You still have potential, you are still a valid human being, and you still have all the tools within yourself to rise above and become a functioning adult.

It’s crucial to remember this because we live in a self-help society that’s become very fashionable for re-victimizing victims and making them feel helpless.

That simply doesn’t help anybody.

Leaving the past in the past?

Family will always be a part of each of us no matter what. Even if you have the worst family in the world, their blood runs through your veins.

As the Out of the Box course shows us, ancient shamanic tradition has always understood the importance of heredity and family ties.

Even if you can’t stand your family, you did come from them, and there are lessons you can learn even in your dislike of their beliefs, behavior and methods.

Try to reestablish or maintain ties with anyone in your family possible.
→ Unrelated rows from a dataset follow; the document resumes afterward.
@[simp] theorem State.setPending_h (es : List HostEvent) : (s.setPending es).h = s.h := rfl
@[simp] theorem State.setPending_m (es : List HostEvent) : (s.setPending es).m = s.m := rfl
@[simp] theorem State.setPending_w (es : List HostEvent) : (s.setPending es).w = s.w := rfl
@[simp] theorem State.setPending_cv (es : List HostEvent) : (s.setPending es).cv = s.cv := rfl
@[simp] theorem State.setPending_msgBaseLo (es : List HostEvent) : (s.setPending es).msgBaseLo = s.msgBaseLo := rfl
@[simp] theorem State.setPending_msgBaseHi (es : List HostEvent) : (s.setPending es).msgBaseHi = s.msgBaseHi := rfl
@[simp] theorem State.setPending_msgLenLo (es : List HostEvent) : (s.setPending es).msgLenLo = s.msgLenLo := rfl
@[simp] theorem State.setPending_msgLenHi (es : List HostEvent) : (s.setPending es).msgLenHi = s.msgLenHi := rfl
@[simp] theorem State.setPending_ctx (es : List HostEvent) : (s.setPending es).ctx = s.ctx := rfl
@[simp] theorem State.setPending_phase (es : List HostEvent) : (s.setPending es).phase = s.phase := rfl
@[simp] theorem State.setPending_fault (es : List HostEvent) : (s.setPending es).fault = s.fault := rfl
@[simp] theorem State.setPending_cause (es : List HostEvent) : (s.setPending es).cause = s.cause := rfl
@[simp] theorem State.setPending_finfo (es : List HostEvent) : (s.setPending es).finfo = s.finfo := rfl
@[simp] theorem State.setPending_eqFlag (es : List HostEvent) : (s.setPending es).eqFlag = s.eqFlag := rfl
@[simp] theorem State.setPending_mem (es : List HostEvent) : (s.setPending es).mem = s.mem := rfl
@[simp] theorem State.setPending_memLast (es : List HostEvent) : (s.setPending es).memLast = s.memLast := rfl
@[simp] theorem State.setPending_pending (es : List HostEvent) : (s.setPending es).pending = es := rfl
@[simp] theorem State.setPending_results (es : List HostEvent) : (s.setPending es).results = s.results := rfl
@[simp] theorem State.setPending_freeCount (es : List HostEvent) : (s.setPending es).freeCount = s.freeCount := rfl
@[simp] theorem State.setPending_memBytes (es : List HostEvent) : (s.setPending es).memBytes = s.memBytes := rfl

@[simp] theorem State.addResult_h (r : ReadResult) : (s.addResult r).h = s.h := rfl
@[simp] theorem State.addResult_m (r : ReadResult) : (s.addResult r).m = s.m := rfl
@[simp] theorem State.addResult_w (r : ReadResult) : (s.addResult r).w = s.w := rfl
@[simp] theorem State.addResult_cv (r : ReadResult) : (s.addResult r).cv = s.cv := rfl
@[simp] theorem State.addResult_msgBaseLo (r : ReadResult) : (s.addResult r).msgBaseLo = s.msgBaseLo := rfl
@[simp] theorem State.addResult_msgBaseHi (r : ReadResult) : (s.addResult r).msgBaseHi = s.msgBaseHi := rfl
@[simp] theorem State.addResult_msgLenLo (r : ReadResult) : (s.addResult r).msgLenLo = s.msgLenLo := rfl
@[simp] theorem State.addResult_msgLenHi (r : ReadResult) : (s.addResult r).msgLenHi = s.msgLenHi := rfl
@[simp] theorem State.addResult_ctx (r : ReadResult) : (s.addResult r).ctx = s.ctx := rfl
@[simp] theorem State.addResult_phase (r : ReadResult) : (s.addResult r).phase = s.phase := rfl
@[simp] theorem State.addResult_fault (r : ReadResult) : (s.addResult r).fault = s.fault := rfl
@[simp] theorem State.addResult_cause (r : ReadResult) : (s.addResult r).cause = s.cause := rfl
@[simp] theorem State.addResult_finfo (r : ReadResult) : (s.addResult r).finfo = s.finfo := rfl
@[simp] theorem State.addResult_eqFlag (r : ReadResult) : (s.addResult r).eqFlag = s.eqFlag := rfl
@[simp] theorem State.addResult_mem (r : ReadResult) : (s.addResult r).mem = s.mem := rfl
@[simp] theorem State.addResult_memLast (r : ReadResult) : (s.addResult r).memLast = s.memLast := rfl
@[simp] theorem State.addResult_pending (r : ReadResult) : (s.addResult r).pending = s.pending := rfl
@[simp] theorem State.addResult_results (r : ReadResult) : (s.addResult r).results = s.results ++ [r] := rfl
@[simp] theorem State.addResult_freeCount (r : ReadResult) : (s.addResult r).freeCount = s.freeCount := rfl
@[simp] theorem State.addResult_memBytes (r : ReadResult) : (s.addResult r).memBytes = s.memBytes := rfl

@[simp] theorem State.setFreeCount_h (n : Nat) : (s.setFreeCount n).h = s.h := rfl
@[simp] theorem State.setFreeCount_m (n : Nat) : (s.setFreeCount n).m = s.m := rfl
@[simp] theorem State.setFreeCount_w (n : Nat) : (s.setFreeCount n).w = s.w := rfl
@[simp] theorem State.setFreeCount_cv (n : Nat) : (s.setFreeCount n).cv = s.cv := rfl
@[simp] theorem State.setFreeCount_msgBaseLo (n : Nat) : (s.setFreeCount n).msgBaseLo = s.msgBaseLo := rfl
@[simp] theorem State.setFreeCount_msgBaseHi (n : Nat) : (s.setFreeCount n).msgBaseHi = s.msgBaseHi := rfl
@[simp] theorem State.setFreeCount_msgLenLo (n : Nat) : (s.setFreeCount n).msgLenLo = s.msgLenLo := rfl
@[simp] theorem State.setFreeCount_msgLenHi (n : Nat) : (s.setFreeCount n).msgLenHi = s.msgLenHi := rfl
@[simp] theorem State.setFreeCount_ctx (n : Nat) : (s.setFreeCount n).ctx = s.ctx := rfl
@[simp] theorem State.setFreeCount_phase (n : Nat) : (s.setFreeCount n).phase = s.phase := rfl
@[simp] theorem State.setFreeCount_fault (n : Nat) : (s.setFreeCount n).fault = s.fault := rfl
@[simp] theorem State.setFreeCount_cause (n : Nat) : (s.setFreeCount n).cause = s.cause := rfl
@[simp] theorem State.setFreeCount_finfo (n : Nat) : (s.setFreeCount n).finfo = s.finfo := rfl
@[simp] theorem State.setFreeCount_eqFlag (n : Nat) : (s.setFreeCount n).eqFlag = s.eqFlag := rfl
@[simp] theorem State.setFreeCount_mem (n : Nat) : (s.setFreeCount n).mem = s.mem := rfl
@[simp] theorem State.setFreeCount_memLast (n : Nat) : (s.setFreeCount n).memLast = s.memLast := rfl
@[simp] theorem State.setFreeCount_pending (n : Nat) : (s.setFreeCount n).pending = s.pending := rfl
@[simp] theorem State.setFreeCount_results (n : Nat) : (s.setFreeCount n).results = s.results := rfl
@[simp] theorem State.setFreeCount_freeCount (n : Nat) : (s.setFreeCount n).freeCount = n := rfl
@[simp] theorem State.setFreeCount_memBytes (n : Nat) : (s.setFreeCount n).memBytes = s.memBytes := rfl

@[simp] theorem State.applyReset_h : s.applyReset.h = State.reset.h := rfl
@[simp] theorem State.applyReset_m : s.applyReset.m = State.reset.m := rfl
@[simp] theorem State.applyReset_w : s.applyReset.w = State.reset.w := rfl
@[simp] theorem State.applyReset_cv : s.applyReset.cv = State.reset.cv := rfl
@[simp] theorem State.applyReset_msgBaseLo : s.applyReset.msgBaseLo = State.reset.msgBaseLo := rfl
@[simp] theorem State.applyReset_msgBaseHi : s.applyReset.msgBaseHi = State.reset.msgBaseHi := rfl
@[simp] theorem State.applyReset_msgLenLo : s.applyReset.msgLenLo = State.reset.msgLenLo := rfl
@[simp] theorem State.applyReset_msgLenHi : s.applyReset.msgLenHi = State.reset.msgLenHi := rfl
@[simp] theorem State.applyReset_ctx : s.applyReset.ctx = State.reset.ctx := rfl
@[simp] theorem State.applyReset_phase : s.applyReset.phase = State.reset.phase := rfl
@[simp] theorem State.applyReset_fault : s.applyReset.fault = State.reset.fault := rfl
@[simp] theorem State.applyReset_cause : s.applyReset.cause = State.reset.cause := rfl
@[simp] theorem State.applyReset_finfo : s.applyReset.finfo = State.reset.finfo := rfl
@[simp] theorem State.applyReset_eqFlag : s.applyReset.eqFlag = State.reset.eqFlag := rfl
@[simp] theorem State.applyReset_mem : s.applyReset.mem = s.mem := rfl
@[simp] theorem State.applyReset_memLast : s.applyReset.memLast = s.memLast := rfl
@[simp] theorem State.applyReset_pending : s.applyReset.pending = s.pending := rfl
@[simp] theorem State.applyReset_results : s.applyReset.results = s.results := rfl
@[simp] theorem State.applyReset_freeCount : s.applyReset.freeCount = s.freeCount := rfl
@[simp] theorem State.applyReset_memBytes : s.applyReset.memBytes = s.memBytes := rfl

/-! Fault entry writes the fault record only (R210). -/

variable (cause : Cause) (info : Word)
Life’s short, and no matter how horrible the past was, even just a basic cordial relation or a Christmas card or two per year can be better than nothing.

Family environment shapes all of us for better or worse in so many ways.

But instead of letting that be your excuse, let it be the bedrock of your determination.

Your family wasn’t perfect – maybe it was even very horrific and toxic like the items above – but chances are you experienced things you couldn’t have anywhere else.